ABOUT THIS TASK
Print the first line of the records below and every line after it, up to and including the line with "def State.lostOf (s". Print nothing else.

[Stored data entries]
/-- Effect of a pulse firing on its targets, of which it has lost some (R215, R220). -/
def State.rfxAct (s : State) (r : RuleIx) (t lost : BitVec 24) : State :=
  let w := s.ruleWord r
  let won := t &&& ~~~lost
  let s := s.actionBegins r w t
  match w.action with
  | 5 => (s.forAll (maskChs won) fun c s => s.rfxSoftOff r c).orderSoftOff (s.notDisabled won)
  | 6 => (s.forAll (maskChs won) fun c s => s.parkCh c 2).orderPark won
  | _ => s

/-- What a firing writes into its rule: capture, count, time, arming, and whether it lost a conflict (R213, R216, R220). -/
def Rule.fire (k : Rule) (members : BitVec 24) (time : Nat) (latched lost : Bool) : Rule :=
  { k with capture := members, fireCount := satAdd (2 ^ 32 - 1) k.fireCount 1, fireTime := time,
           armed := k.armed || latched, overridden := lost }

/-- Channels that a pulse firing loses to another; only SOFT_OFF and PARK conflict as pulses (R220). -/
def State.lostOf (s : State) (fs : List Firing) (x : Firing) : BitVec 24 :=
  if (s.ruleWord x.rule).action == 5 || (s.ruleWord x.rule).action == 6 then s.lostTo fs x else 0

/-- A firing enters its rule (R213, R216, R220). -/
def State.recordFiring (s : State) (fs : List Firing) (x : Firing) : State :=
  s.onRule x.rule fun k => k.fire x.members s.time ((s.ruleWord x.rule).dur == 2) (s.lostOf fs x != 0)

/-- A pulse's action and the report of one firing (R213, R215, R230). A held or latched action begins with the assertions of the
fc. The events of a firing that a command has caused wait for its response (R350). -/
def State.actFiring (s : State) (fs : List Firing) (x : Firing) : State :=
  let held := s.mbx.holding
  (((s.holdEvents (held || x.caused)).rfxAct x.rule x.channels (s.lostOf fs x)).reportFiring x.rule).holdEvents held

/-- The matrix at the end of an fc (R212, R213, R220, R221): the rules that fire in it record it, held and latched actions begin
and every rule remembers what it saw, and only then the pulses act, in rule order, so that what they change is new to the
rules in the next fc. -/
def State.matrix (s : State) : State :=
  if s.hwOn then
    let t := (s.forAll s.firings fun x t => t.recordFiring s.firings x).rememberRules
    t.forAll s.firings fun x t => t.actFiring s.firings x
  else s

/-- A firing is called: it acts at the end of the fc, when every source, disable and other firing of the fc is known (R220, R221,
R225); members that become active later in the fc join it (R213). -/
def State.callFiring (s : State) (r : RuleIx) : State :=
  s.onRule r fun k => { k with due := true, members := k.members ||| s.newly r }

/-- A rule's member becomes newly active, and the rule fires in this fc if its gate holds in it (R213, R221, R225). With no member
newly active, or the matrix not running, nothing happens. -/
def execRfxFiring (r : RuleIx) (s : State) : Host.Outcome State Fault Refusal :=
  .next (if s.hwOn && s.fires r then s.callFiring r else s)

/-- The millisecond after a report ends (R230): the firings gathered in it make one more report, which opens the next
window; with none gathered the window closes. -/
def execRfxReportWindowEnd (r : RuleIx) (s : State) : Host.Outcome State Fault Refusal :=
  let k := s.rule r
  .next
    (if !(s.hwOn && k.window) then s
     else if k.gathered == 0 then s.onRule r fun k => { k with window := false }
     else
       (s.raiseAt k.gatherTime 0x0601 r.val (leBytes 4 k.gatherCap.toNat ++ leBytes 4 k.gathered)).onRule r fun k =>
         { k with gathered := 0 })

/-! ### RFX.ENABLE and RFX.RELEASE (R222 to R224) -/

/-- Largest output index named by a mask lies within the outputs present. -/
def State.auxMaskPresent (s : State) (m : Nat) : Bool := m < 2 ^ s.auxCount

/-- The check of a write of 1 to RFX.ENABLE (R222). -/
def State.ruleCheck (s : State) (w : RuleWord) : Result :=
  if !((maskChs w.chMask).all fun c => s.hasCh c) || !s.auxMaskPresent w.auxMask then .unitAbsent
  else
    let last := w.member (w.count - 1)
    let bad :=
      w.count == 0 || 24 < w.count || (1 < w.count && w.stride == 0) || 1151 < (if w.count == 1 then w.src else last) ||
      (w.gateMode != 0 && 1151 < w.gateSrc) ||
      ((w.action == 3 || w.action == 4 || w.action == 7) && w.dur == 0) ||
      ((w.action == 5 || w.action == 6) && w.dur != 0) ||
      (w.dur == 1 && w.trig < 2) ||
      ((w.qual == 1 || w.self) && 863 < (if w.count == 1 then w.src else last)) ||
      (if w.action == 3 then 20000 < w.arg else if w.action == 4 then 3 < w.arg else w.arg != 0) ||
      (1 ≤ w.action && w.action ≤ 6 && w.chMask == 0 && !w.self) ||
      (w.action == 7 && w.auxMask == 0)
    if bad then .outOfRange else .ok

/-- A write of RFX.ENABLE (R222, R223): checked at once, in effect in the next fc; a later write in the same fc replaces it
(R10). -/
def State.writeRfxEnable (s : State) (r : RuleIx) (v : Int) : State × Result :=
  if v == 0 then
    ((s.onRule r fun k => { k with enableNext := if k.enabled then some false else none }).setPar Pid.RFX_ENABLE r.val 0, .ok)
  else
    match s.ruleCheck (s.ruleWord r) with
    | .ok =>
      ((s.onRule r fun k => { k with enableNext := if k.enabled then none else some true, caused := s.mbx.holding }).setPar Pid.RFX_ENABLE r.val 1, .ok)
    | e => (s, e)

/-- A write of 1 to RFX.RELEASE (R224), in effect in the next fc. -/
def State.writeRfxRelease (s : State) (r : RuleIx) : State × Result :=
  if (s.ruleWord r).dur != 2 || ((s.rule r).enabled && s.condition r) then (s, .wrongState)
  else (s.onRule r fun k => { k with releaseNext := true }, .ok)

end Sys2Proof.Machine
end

TASK RESPONSE
/-- Effect of a pulse firing on its targets, of which it has lost some (R215, R220). -/
def State.rfxAct (s : State) (r : RuleIx) (t lost : BitVec 24) : State :=
  let w := s.ruleWord r
  let won := t &&& ~~~lost
  let s := s.actionBegins r w t
  match w.action with
  | 5 => (s.forAll (maskChs won) fun c s => s.rfxSoftOff r c).orderSoftOff (s.notDisabled won)
  | 6 => (s.forAll (maskChs won) fun c s => s.parkCh c 2).orderPark won
  | _ => s

/-- What a firing writes into its rule: capture, count, time, arming, and whether it lost a conflict (R213, R216, R220). -/
def Rule.fire (k : Rule) (members : BitVec 24) (time : Nat) (latched lost : Bool) : Rule :=
  { k with capture := members, fireCount := satAdd (2 ^ 32 - 1) k.fireCount 1, fireTime := time,
           armed := k.armed || latched, overridden := lost }

/-- Channels that a pulse firing loses to another; only SOFT_OFF and PARK conflict as pulses (R220). -/
def State.lostOf (s : State) (fs : List Firing) (x : Firing) : BitVec 24 :=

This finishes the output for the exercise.